Defect Formation Energy Plotting
%matplotlib inline
from monty.serialization import loadfn
CdTe_thermo = loadfn("CdTe/CdTe_thermo_wout_meta.json.gz") # load our DefectThermodynamics object
Basic formation energy plot:
fig = CdTe_thermo.plot(limit="Te-rich") # plot at the Te-rich chemical potential limit
fig
# run this cell to see the possible arguments for this function (or go to the python API documentation)
CdTe_thermo.plot?
dist_tol
In the above plot, we see doped classified Te interstitials into having two separate defect sites. This is dictated by the dist_tol parameter in DefectThermodynamics (= 1.5 Å by default), which groups together defects which have distances between equivalent defect sites within this tolerance.
In this case, this is because Te interstitials adopt split-interstitial dimer structures for the +1 and neutral charge states, but a different conventional interstitial type structure for the +2 charge state.
We can see this if we use the get_min_dist_between_equiv_sites convenience function:
from doped.utils.symmetry import get_min_dist_between_equiv_sites
dist = get_min_dist_between_equiv_sites(CdTe_thermo["Te_i_Td_Te2.83_+2"], CdTe_thermo["Te_i_Td_Te2.83_0"])
print(f"Distance between Te_i +2 and 0 equivalent sites: {dist:.2f} Å")
Distance between Te_i +2 and 0 equivalent sites: 1.57 Å
Let’s increase it to 1.6 Å here to group these Te interstitials together:
CdTe_thermo.dist_tol = 1.6
fig = CdTe_thermo.plot(limit="Te-rich")
fig
If we had many inequivalent defects in a system (e.g. in low-symmetry/complex systems such as Sb₂Se₃), we can set dist_tol to a high value to merge together these many inequivalent defects so that our formation energy plot just shows the lowest energy species of each defect type.

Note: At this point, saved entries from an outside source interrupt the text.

-- ==== Sys2Proof/Machine/Spread.lean ====
section
/-! DEFINITION. Which module of a site carries a message, which messages wait at the site port, and the hub's own transactions with a
chiplet (R258–R260, R268, R270, R278, R279). -/
namespace Sys2Proof.Machine

/-! ### A site and its modules -/

/-- A site outside its registers. -/
def State.site (s : State) (n : Nat) : SiteSt := s.sites.get SiteSt.off n

/-- The state with a site replaced. -/
def State.setSite (s : State) (n : Nat) (x : SiteSt) : State := { s with sites := s.sites.put n x }

/-- A site's links outside its registers. -/
def State.link (s : State) (n : Nat) : LinkSt := s.links.get LinkSt.off n

/-- The state with a site's links replaced. -/
def State.setLink (s : State) (n : Nat) (x : LinkSt) : State := { s with links := s.links.put n x }

/-- Modules that a site has (R31). -/
def siteModules (n : Nat) : Nat := if n < 4 then 9 else 8

/-- A site's state code (SITE_STATE). -/
def State.siteState (s : State) (n : Nat) : Nat := s.rd (Reg.SITE_STATE_state n)

/-- A site's entry of the population record, as the last bring-up read it (R49). [DEDUCED, log 183] -/
def State.popSite (s : State) (n : Nat) : Option PopSite := s.boot.pop.bind (fun r => r.sites[n]?)

/-- Whether a site's aperture is open, so that its traffic runs: from attestation until its reset, power cycle or fence (R44, R46, R48). -/
def State.siteOpen (s : State) (n : Nat) : Bool := (s.site n).aperture && !s.siteDark n

/-- The state of a module (R261). -/
def State.modState (s : State) (n m : Nat) : Nat := s.rd (Reg.SITE_MOD_STATUS_state n m)
def State.setModState (s : State) (n m v : Nat) : State := s.wr (Reg.SITE_MOD_STATUS_state n m) v

/-- A module outside its registers. -/
def State.module (s : State) (n m : Nat) : ModSt := (s.link n).mods.get ModSt.off m

/-- The state with a module replaced. -/
def State.setModule (s : State) (n m : Nat) (x : ModSt) : State := s.setLink n { s.link n with mods := (s.link n).mods.put m x }

/-- Whether a module is in service: ACTIVE or L1. [DEDUCED, log 71] -/
def State.inService (s : State) (n m : Nat) : Bool := s.modState n m == 7 || s.modState n m == 8

/-! ### The maps (R257, R258) -/

/-- Bytes of a line. -/
def lineSize : Nat := 64

/-- The physical module of a logical one in a logical map word. -/
def lmapGet (w k : Nat) : Nat := bits w (4 * k + 3) (4 * k)
def lmapPut (w k p : Nat) : Nat := putBits w (4 * k + 3) (4 * k) p

/-- The spread entry of an address (R258). -/
def spreadEntry (a : Nat) : Nat := bits a 13 8 ^^^ bits a 19 14

/-- The logical module that an entry names. -/
def State.spreadOf (s : State) (n e : Nat) : Nat := bits (s.reg (Reg.SITE_SPREAD n (e / 16))) (4 * (e % 16) + 3) (4 * (e % 16))

/-- The physical module that carries a logical module; 15 when it is retired. -/
def State.lmapOf (s : State) (n k : Nat) : Nat := lmapGet (s.reg (Reg.SITE_LMAP n)) k

/-- The logical module that a physical module carries; 15 when it carries none (R257). -/
def State.logicalOf (s : State) (n m : Nat) : Nat := ((List.range 8).find? (fun k => s.lmapOf n k == m)).getD 15

/-- The lowest-numbered logical module in service (R258). -/
def State.lowestLogical (s : State) (n : Nat) : Nat :=
  ((List.range 8).find? (fun k => s.lmapOf n k != 15 && s.inService n (s.lmapOf n k))).getD 0

/-- The physical module that a message belongs on (R258). [DEDUCED, log 86] -/
def State.carrierOf (s : State) (n : Nat) (va : Option Nat) : Nat :=
  match va with
  | some a => s.lmapOf n (s.spreadOf n (spreadEntry a))
  | none => s.lmapOf n (s.lowestLogical n)

/-- A module leaves L1 on a message (R268). [DEDUCED, log 86] -/
def State.leaveL1 (s : State) (n m : Nat) : State :=
  if s.rd (Reg.SITE_MOD_STATUS_state n m) = 8 then s.wr (Reg.SITE_MOD_STATUS_state n m) 7 else s

/-! ### Held entries (R259, R260) -/

/-- Whether an exchange gives an entry another physical module. -/
def State.entryMoves (s : State) (n e : Nat) (x : SpreadExch) : Bool :=
  lmapGet x.lmap ((x.entries[e]?).getD 0) != s.lmapOf n (s.spreadOf n e)

/-- Whether the messages of an entry wait at the site port: its module is out of service, or an exchange under way moves it. -/
def State.entryHeld (s : State) (n e : Nat) : Bool :=
  !s.inService n (s.lmapOf n (s.spreadOf n e)) || (match (s.link n).exch with | some x => s.entryMoves n e x | none => false)

/-- A message of the hub's to a chiplet: on the module of its address, or kept while its entry is held (R258–R260, R268). -/
def State.toSite (s : State) (n va : Nat) (m : SiteMsg) : State :=
  if s.entryHeld n (spreadEntry va) then s.setLink n { s.link n with held := (s.link n).held ++ [(va, m)] }
  else (s.leaveL1 n (s.carrierOf n (some va))).send (.site n (s.carrierOf n (some va)) m)

/-- The messages whose entries are held no more, sent in the order in which they came (R259 step 6). -/
def State.releaseHeld (s : State) (n : Nat) : State :=
  (s.link n).held.foldl (fun (s : State) (p : Nat × SiteMsg) => s.toSite n p.1 p.2) (s.setLink n { s.link n with held := [] })

/-! ### The hub's transactions with a chiplet (R259, R279, R280) -/

/-- The message of one line of an access to an aperture: its tag, its address in the aperture and, of a write, the bytes it
enables (R278, R279). [DEDUCED, log 86] -/
def OutReq.lineMsg (o : OutReq) (a i : Nat) : SiteMsg :=
  let base := (a / lineSize + i) * lineSize
  if o.write then
    .apWr ((o.id + i) % 4096) (base % siteSpan)
      ((List.range lineSize).map (fun j => if a ≤ base + j then (o.bytes[base + j - a]?).join else none))
  else .apRd ((o.id + i) % 4096) (base % siteSpan)

/-- The messages of an access that are not yet answered, each with its address. -/
def OutReq.siteMsgs (o : OutReq) : List (Nat × SiteMsg) :=
  match o.tgt with
  | .site a => (o.lines.zipIdx.filter (fun p => p.1.isNone)).map (fun p => ((a / lineSize + p.2) * lineSize, o.lineMsg a p.2))
  | _ => []

/-- The hub's messages to a site that it awaits answers to: snoops, and accesses to the aperture. -/
def State.siteOpenMsgs (s : State) (n : Nat) : List (Nat × SiteMsg) :=
  let ap := (s.acc.outq.filter (fun o => match o.tgt with | .site a => siteOf a == n | _ => false)).flatMap OutReq.siteMsgs
  let snp := s.home.txns.flatMap (fun t => (t.snoops.filter (fun x => x.1 == n)).map (fun x =>
    let va := ((s.home.filter.find? (fun e => e.site == n && e.line == t.line)).map FilterEntry.va).getD (t.line * lineSize)
    (va, SiteMsg.snoop (x.2.2 % 4096) x.2.1 va)))
  (ap ++ snp).filter (fun p => !(s.link n).held.contains p)

/-- The module whose sideband carries the site's messages: M0, or the lowest-numbered one whose sideband is up (R270). [DESIGN CHOICE, log 179] -/
def State.sbCarrier (s : State) (n : Nat) : Nat :=
  ((List.range (siteModules n)).find? (fun m => (s.site n).sbUp.contains m)).getD 0

/-- A sideband message: on its own module while that module's sideband is up, else on the carrier: M0, or the lowest-numbered
module whose sideband is up (R270). -/
def State.sideband (s : State) (n : Nat) (own : Option Nat) (m : SbMsg) : State :=
  s.send (.sideband n (match own with
    | some k => if (s.site n).sbUp.contains k then k else s.sbCarrier n
    | none => s.sbCarrier n) m)

/-- SPREAD sent for the exchange under way (R259 step 3). -/
def State.sendSpread (s : State) (n : Nat) : State :=
  match (s.link n).exch with
  | none => s
  | some e => s.sideband n none (.spread ((s.rd (Reg.SITE_SPREAD_EPOCH_epoch n) + 1) % 256) e.lmap e.entries)

/-- Step 2 of R259: SPREAD goes out once the hub's own transactions on the entries that move are complete, where their old carrier is
up. -/
def State.exchKick (s : State) (n : Nat) : State :=
  match (s.link n).exch with
  | none => s
  | some x =>
    if x.sent ≠ 0 ∨ (s.siteOpenMsgs n).any (fun p => s.entryMoves n (spreadEntry p.1) x && s.inService n (s.carrierOf n (some p.1))) = true then s
    else (s.setLink n { s.link n with exch := some { x with sent := 1 } }).sendSpread n

end Sys2Proof.Machine
end

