/-- A read of a site's aperture, by aperture messages. [DEDUCED, log 71] -/
def State.readSite (s : State) (who : Who) (ctx : Nat) (seg : Option (Nat × Nat)) (a n : Nat) : Got × State :=
  match s.outReq who (.site a) false with
  | some o =>
    match o.ans with
    | none => (.wait, s)
    | some (.data bs) => (.data bs, s.dropReq o.id)
    | some .done => (.data [], s.dropReq o.id)
    | some (.error st) => (.fail st, s.dropReq o.id)
  | none =>
    if !s.siteOpen (siteOf a) then (.fail stSiteDark, s)
    else if n = 0 then (.data [], s)
    else
      let (id, s) := s.newReq who (.site a) false n ctx seg []
      (.wait, s.sendSiteReq (siteOf a) id)

/-- A write of the enabled bytes to a site's aperture: it issues now, and its responses are waited for before it has drained. -/
def State.writeSite (s : State) (who : Who) (ctx : Nat) (seg : Option (Nat × Nat)) (a : Nat) (bs : List (Option PByte)) : Got × State :=
  if !s.siteOpen (siteOf a) then (.fail stSiteDark, s)
  else if bs = [] then (.data [], s)
  else
    let (id, s) := s.newReq who (.site a) true bs.length ctx seg bs
    (.data [], s.sendSiteReq (siteOf a) id)

/-! ### Peer memory (R322, R324, R325, R327) -/

/-- The connection that carries a peer request, or none when it completes with PEER_UNREACHABLE (R319, R322, R327). [DEDUCED, log 106] -/
def State.peerConn (s : State) (dev slot : Nat) : Option Nat :=
  match s.connFor dev slot with
  | none => none
  | some e => if s.connRd e Reg.FAB_CONN_DATA_state = 1 ∨ s.connRd e Reg.FAB_CONN_DATA_state = 2 then some e else none

/-- A request that finds no connection: PEER_UNREACHABLE at once, with an event when none is enabled (R322). -/
def State.unreachable (s : State) (dev slot : Nat) : State :=
  match s.connFor dev slot with
  | none => s.event blkFab 10 3 0 (dev * 2 ^ 32)
  | some _ => s

/-- A read of peer memory. -/
def State.readPeer (s : State) (who : Who) (ctx : Nat) (seg : Option (Nat × Nat)) (dev a slot n : Nat) : Got × State :=
  match s.outReq who (.peer dev a slot) false with
  | some o =>
    match o.ans with
    | none => (.wait, s)
    | some (.data bs) => (.data bs, s.dropReq o.id)
    | some .done => (.data [], s.dropReq o.id)
    | some (.error st) => (.fail st, s.dropReq o.id)
  | none =>
    match s.peerConn dev slot with
    | none => (.fail stPeerUnreachable, s.unreachable dev slot)
    | some e =>
      let (id, s) := s.newReq who (.peer dev a slot) false n ctx seg []
      (.wait, s.sendMsg e { FabMsg.make 2 a [] false id (some id) with len := n })

/-- A write to peer memory: it issues now, and has drained when its acknowledgement has arrived. -/
def State.writePeer (s : State) (who : Who) (ctx : Nat) (seg : Option (Nat × Nat)) (dev a slot : Nat) (bs : List PByte) : Got × State :=
  match s.peerConn dev slot with
  | none => (.fail stPeerUnreachable, s.unreachable dev slot)
  | some e =>
    let (id, s) := s.newReq who (.peer dev a slot) true bs.length ctx seg (bs.map some)
    (.data [], s.sendMsg e (FabMsg.make 1 a (bs.map (·.1)) (bs.any (·.2)) id (some id)))
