-- ==== Sys2Proof/Machine/Rings.lean ====
section
/-! DEFINITION. Rings and doorbells: fetching, translation at issue, faults, completion records, interrupts, RESTART, ABORT and QM_COMMIT (chapter Rings, doorbells and engines). -/
namespace Sys2Proof.Machine

/-! ### Slots (R217) -/

/-- The address of a ring slot or completion slot, with the target that reaches it (R217). -/
def State.ringTarget (s : State) (r base off : Nat) : Target :=
  if hostBase ≤ base + off then .host (base + off) (s.rd (Reg.QM_RING_CFG_key_slot r)) else .mem (base + off) false

/-! ### Access to the function's BARs (R294, R304, R310) -/

/-- Whether the endpoint serves a BAR access. -/
def State.barOk (s : State) : BusSrc → Bool
  | .firmware => true
  | .host tee =>
    s.host.memEnable && s.rd Reg.HOST_STATUS_dstate == 0 && s.on Reg.HOST_STATUS_link_up &&
    (match s.rd Reg.HOST_STATUS_tdisp, tee with
      | 2, some k => bit (s.rd Reg.HOST_STATUS_ide_secure) k
      | 2, none => false
      | 3, some _ => false
      | _, _ => true)

/-- An inbound request answered as Unsupported Request (R296, R514). -/
def State.unsupportedReq (s : State) (off : Nat) : State :=
  (s.sat Reg.HOST_ERR_inbound_ur 1).refusal blkHost 0 0x0E off

/-- An access to a BAR carried out when the endpoint serves it, else answered as Unsupported Request. -/
def State.gated (s : State) (src : BusSrc) (off size : Nat) (f : State → State) : State :=
  if s.barOk src then f s else (s.unsupportedReq off).send (.unsupported off size)

/-! ### Descriptors (R225, R226, R228, R232, R234) -/

/-- The opcode of a format-2 descriptor. -/
def opOf (b : List Byte) : Nat := descBits b 0 7 0

/-- Whether the reserved header fields hold 0 and fmt is 0x02 (R225, R226); count belongs to hampers. -/
def headerOk (b : List Byte) (hamper : Bool) : Bool :=
  descBits b 0 31 24 == 2 && descBits b 0 15 11 == 0 && descBits b 0 23 22 == 0 && descBits b 0 63 32 == 0 &&
  (hamper || descBits b 0 21 16 == 0)

/-- Whether bytes of a descriptor from an offset up are all 0. -/
def zeroFrom (b : List Byte) (off n : Nat) : Bool := ((b.drop off).take n).all (· == 0)

/-- The opcodes of a class (R225). -/
def opInClass (cls op : Nat) : Bool :=
  op == 0 || op == 1 ||
  (cls == clsMover && (op == 0x10 || op == 0x11 || op == 0x12)) ||
  (cls == clsCompute && op == 0x20) ||
  (cls == clsCrc && decide (0x30 ≤ op ∧ op ≤ 0x33)) ||
  (cls == clsColl && (decide (0x40 ≤ op ∧ op ≤ 0x44) || decide (0x50 ≤ op ∧ op ≤ 0x52))) ||
  (cls == clsStream && (op == 0x60 || op == 0x61))

/-- Whether a descriptor's opcode is one of its ring's: format-1 opcodes on a legacy ring (R234), else those of its class. -/
def State.knownOp (s : State) (r : Nat) (b : List Byte) : Bool :=
  if s.on (Reg.QM_RING_CFG_legacy r) then decide (descBits b 0 15 0 ≤ 2)
  else headerOk b (opOf b == 1) && opInClass (s.ringCls r) (opOf b)

/-- The length that a legacy descriptor names. -/
def legacyLen (b : List Byte) : Nat := descBits b 0 63 32

/-- Bytes of an element of a collective in memory by fmt (R341). -/
def collBytes (fmt : Nat) : Nat :=
  if fmt = 0 then 2 else if fmt = 1 then 4 else if fmt = 2 then 8 else if fmt = 3 then 4 else if fmt = 4 then 8 else 16

/-- The address fields of a collective (R341): a piece's length is known once the communicator record has been read, and a BROADCAST's source only
matters at its root, so a piece is checked whole, and that source at all, when it is accessed. [DEDUCED, log 69] -/
def collFields (b : List Byte) : List (Nat × Nat × Acc) :=
  let a (off : Nat) := descBits b off 55 0
  let whole := descBits b 0x18 39 0 * collBytes (descBits b 0x18 42 40)
  let op := opOf b
  let comm := (a 0x20, 16, Acc.read)
  if op = 0x44 then [comm]
  else if op = 0x43 then [(a 16, whole, .write), comm]
  else [(a 8, if op = 0x42 then 1 else whole, .read), (a 16, if op = 0x41 then 1 else whole, .write), comm]

/-- The address fields of a descriptor: each address, the whole length it names and the access made (R203, R216). -/
def State.addrFields (s : State) (r : Nat) (b : List Byte) : List (Nat × Nat × Acc) :=
  let a (off : Nat) := descBits b off 55 0
  if s.on (Reg.QM_RING_CFG_legacy r) then
    if descBits b 0 15 0 = 1 then [(descBits b 8 47 0, legacyLen b, .read), (descBits b 16 47 0, legacyLen b, .write)]
    else if descBits b 0 15 0 = 2 then [(descBits b 16 47 0, legacyLen b, .write)]
    else []
  else match opOf b with
    | 0x01 => [(a 8, descBits b 0 21 16 * 64, .read)]
    | 0x10 => [(a 8, descBits b 0x18 39 0, .read), (a 16, descBits b 0x18 39 0, .write)]
    | 0x11 => [(a 16, descBits b 0x18 39 0, .write)]
    | 0x12 => [(a 16, descBits b 0x18 5 0, .write)]
    | 0x30 => if descBits b 0x10 39 0 = 0 then [] else [(a 8, descBits b 0x10 39 0, .read)]
    | 0x31 =>
      (a 8, descBits b 0x18 23 0 * descBits b 0x18 43 24, .read) ::
      ((if bit (descBits b 0x18 63 0) 48 then [(a 0x10, 8 * descBits b 0x18 43 24, .write)] else []) ++
       (if bit (descBits b 0x18 63 0) 49 then [(a 0x20, 8 * descBits b 0x18 43 24, .read)] else []))
    | 0x32 => [(a 0x10, 16, .write)]
    | 0x33 => [(a 8, 16, .read)]
    | 0x40 => collFields b
    | 0x41 => collFields b
    | 0x42 => collFields b
    | 0x43 => collFields b
    | 0x44 => collFields b
    | 0x50 => [(a 8, descBits b 0x18 39 0, .read), (a 16, 2 * descBits b 0x18 39 0 + 8192, .write)]
    | _ => []

/-- Whether the descriptors that a doorbell covers from a sequence on carry physical addresses (R25, R213). -/
def State.physOf (s : State) (r seq : Nat) : Bool :=
  s.ringCtx r == 0 &&
  (match ((s.ring r).modes.filter (fun m => laterEq seq m.1)).getLast? with
    | some m => m.2
    | none => false)

/-- Translation of one address field at fetch: the segment and its generation, or untranslated (R203). -/
def State.fetchHeld (s : State) (r : Nat) (phys : Bool) (f : Nat × Nat × Acc) : Option (Nat × Nat) :=
  if phys then none
  else match s.translate (s.ringCtx r) f.1 f.2.2 with
    | .ok _ seg _ => seg
    | .fault _ _ => none

/-- What one access of a descriptor meets: its target with the bytes it may take, or a fault. -/
def State.resolve (s : State) (r : Nat) (phys : Bool) (addr off whole : Nat) (a : Acc) : Xl :=
  if phys then
    match s.physical addr whole with
    | .ok _ _ _ => s.physical (addr + off) (whole - off)
    | f => f
  else s.translate (s.ringCtx r) (addr + off) a

/-! ### Faults and halts of a ring -/

/-- Kind code of a ring's agent (XLAT_FAULT_INFO). -/
def State.faultAgent (s : State) (r seq : Nat) : FaultAgent := { cls := s.ringCls r, unit := r, seq := seq, agent := .ring r }

/-- A segment fault of a ring's descriptor (R210): true when the ring pauses under a record. A halted ring stays HALTED while its issued descriptor
waits there (R220). -/
def State.ringFault (s : State) (r seq va kind : Nat) (seg : Option Nat) (a : Acc) : Bool × State :=
  let (rec_, s) := s.segFault (s.faultAgent r seq) (s.ringCtx r) va kind seg a
  match rec_ with
  | some k => (true, (if s.rd (Reg.QM_RING_STATE_state r) = ringActive then s.wr (Reg.QM_RING_STATE_state r) ringPaused else s).setRing r
      { s.ring r with paused := some { record := k, seq := seq, va := va, acc := a } })
  | none => (false, s)

/-- A ring halted because a slot could not be fetched or a record not written, with its event (R217). [DEDUCED, log 78] -/
def State.haltEvent (s : State) (r cause addr : Nat) : State :=
  let c := s.ringCtx r
  (s.haltRing r cause).eventCtx blkQmgr 3 0 r (addr % 2 ^ 48) c

/-- A ring that RESTART or ABORT finds halted halts again: a record could not be written (R221). -/
def State.haltAgain (s : State) (r : Nat) : State :=
  let c := s.ringCtx r
  (((s.wr (Reg.QM_RING_STATE_cause r) 4).wr Reg.QM_STATUS_last_halted r).irqCause 1).eventCtx blkQmgr 3 0 r (s.rd (Reg.QM_RING_CQ_cq r)) c

/-! ### Fetching (R203, R217, R219, R232, R242) -/

/-- Fetched descriptors over all rings. -/
def State.fetchedCount (s : State) : Nat := s.rings.foldl (fun n p => n + p.2.fetched.length) 0

/-- The hamper at the end of the fetched descriptors whose array has not been read whole. -/
def State.openHamper (s : State) (r : Nat) : Option QDesc :=
  match (s.ring r).fetched.getLast? with
  | some q => if opOf q.bytes = 1 ∧ q.fail.isNone ∧ q.subs.length < descBits q.bytes 0 21 16 ∧
      s.on (Reg.QM_RING_CFG_legacy r) = false ∧ descBits q.bytes 8 5 0 = 0 then some q else none
  | none => none

/-- The last fetched descriptor of a ring changed. -/
def State.updLast (s : State) (r : Nat) (f : QDesc → QDesc) : State :=
  let g := s.ring r
  match g.fetched.getLast? with
  | some q => s.setRing r { g with fetched := g.fetched.dropLast ++ [f q] }
  | none => s

/-- The next sub-descriptor of a hamper's array read and its addresses translated (R232). Poison halts the ring (R460). [DEDUCED, log 75] -/
def State.fetchSub (s : State) (r : Nat) (q : QDesc) : State :=
  let base := descBits q.bytes 8 55 0
  let count := descBits q.bytes 0 21 16
  match s.resolve r q.phys base (64 * q.subs.length) (64 * count) .read with
  | .fault _ _ => s.updLast r (fun (q : QDesc) => { q with fail := some stSegFault })
  | .ok t seg _ =>
    match s.readAt (.fetch r) (s.ringCtx r) seg t 64 with
    | (.wait, s) => s
    | (.fail st, s) => s.updLast r (fun (q : QDesc) => { q with fail := some st })
    | (.data bs, s) =>
      if bs.any (·.2) then s.haltEvent r 3 base
      else
        let b := bs.map (·.1)
        let held := (s.addrFields r b).map (s.fetchHeld r q.phys)
        s.updLast r (fun (q : QDesc) => { q with subs := q.subs ++ [b], subHeld := q.subHeld ++ [held] })

/-- The next descriptor of a ring read into its queue (R203, R219). -/
def State.fetchNext (s : State) (r : Nat) : State :=
  let seq := s.rd (Reg.QM_RING_FETCH_next_fetch r)
  let off := 64 * (seq % s.slots r)
  let base := s.rd (Reg.QM_RING_BASE_base r)
  if seq = s.tailSeq r ∨ 8 ≤ (s.ring r).fetched.length ∨ 4096 ≤ s.fetchedCount then s
  else match s.readAt (.fetch r) (s.ringCtx r) none (s.ringTarget r base off) 64 with
    | (.wait, s) => s
    | (.fail _, s) => s.haltEvent r 3 (base + off)
    | (.data bs, s) =>
      if bs.any (·.2) then s.haltEvent r 3 (base + off)
      else
        let b := bs.map (·.1)
        let phys := s.physOf r seq
        let q : QDesc := { seq := seq, bytes := b, phys := phys, held := (s.addrFields r b).map (s.fetchHeld r phys),
                           subs := [], subHeld := [], fail := none }
        (s.setRing r { s.ring r with fetched := (s.ring r).fetched ++ [q] }).wr (Reg.QM_RING_FETCH_next_fetch r) (seq + 1)

/-- DESCRIPTOR_FETCH (R203, R217, R219, R232): the queue manager reads a ring's next descriptor, or the next part of the array of the
hamper it is fetching. In D3hot it fetches nothing (R304), nor while substitutions of the context run (R242). -/
def execDescriptorFetch (ring : Nat) (s : State) : Host.Outcome State Fault Refusal :=
  if s.glb.stop ≠ 0 ∨ s.rd (Reg.QM_RING_STATE_state ring) ≠ ringActive ∨ s.rd Reg.HOST_STATUS_dstate = 3 ∨ s.glb.armed.contains (64 + s.ringCtx ring) = true then .next s
  else match s.openHamper ring with
    | some q => .next (s.fetchSub ring q)
    | none => .next (s.fetchNext ring)

/-! ### Issue (R203, R204, R205, R226, R235) -/

/-- The status of a decided descriptor: a write that failed after the status was decided is its first error (R236). -/
def Run.final (d : Run) (st : Nat) : Nat := if st < 0x0100 then d.first.getD st else st

/-- Whether an issued descriptor of a ring has ended with a status that halts the ring: nothing issues any more, and the ring halts when its record is
due (R220). [DEDUCED, log 78] -/
def State.halting (s : State) (r : Nat) : Bool :=
  (s.ring r).issued.any (fun d => d.status.any (fun st => s.halts r (d.final st)))

/-- Whether the earlier descriptors of a ring allow the next to issue: with fence every one must have completed, else none may
still be issuing (R227, R235). -/
def State.mayIssue (s : State) (r : Nat) (fence : Bool) : Bool :=
  !s.halting r &&
  (if fence then (s.ring r).issued.isEmpty
   else (s.ring r).issued.all (fun d => d.allIssued && (d.subs.isEmpty || d.status.isSome)))

/-- The head of a ring's fetched descriptors moved to the issued ones. -/
def State.takeHead (s : State) (r : Nat) (q : QDesc) : State :=
  let g := s.ring r
  s.setRing r { g with fetched := g.fetched.drop 1, issued := g.issued ++ [Run.start q] }

/-- The info field of a hamper's record (R233): bit 63, the deciding sub-descriptor and its own info. [DEDUCED, log 75] -/
def hamperInfo (i info : Nat) : Nat := 2 ^ 63 + i % 128 * 2 ^ 56 + info % 2 ^ 56

/-- The head of a ring ended without any part of it issued. -/
def State.endHead (s : State) (r : Nat) (q : QDesc) (status : Nat) : State :=
  (s.takeHead r { q with subs := [], subHeld := [] }).finish r q.seq status none
    (if s.on (Reg.QM_RING_CFG_legacy r) = false ∧ opOf q.bytes = 1 then hamperInfo 0 0 else 0)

Let’s quickly look at monoclinic Sb₂O₅ (a promising Sb(V)-based transparent conducting oxide, with several inequivalent sites) as an example case of this:
sb2o5_thermo = loadfn("../tests/data/Sb2O5/sb2o5_thermo.json.gz") # load our pre-computed Sb2O5 DefectThermodynamics
fig = sb2o5_thermo.plot(limit="O-poor")
fig
Let’s set dist_tol to 2.5 , which will merge all inequivalent O interstitials and Sb interstitials in this case:
sb2o5_thermo.dist_tol = 2.5
fig = sb2o5_thermo.plot(limit="O-poor")
fig
If we set dist_tol even larger, to 3 Å here, this will merge all inequivalent O vacancies as well, so that only the lowest energy states are shown:
sb2o5_thermo.dist_tol = 3
fig = sb2o5_thermo.plot(limit="O-poor")
fig
Note
dist_tol is used to control the grouping together of different defect entries (different charge states, and/or ground and metastable states (different spin or geometries)) which correspond to the same defect type (e.g. interstitials at a given site), which are then used in plotting, transition level analysis and defect concentration calculations; e.g. in the frozen defect approximation, the total concentration of a given defect type group is calculated at the annealing temperature, and then the equilibrium relative population of the constituent entries is recalculated at the quenched temperature.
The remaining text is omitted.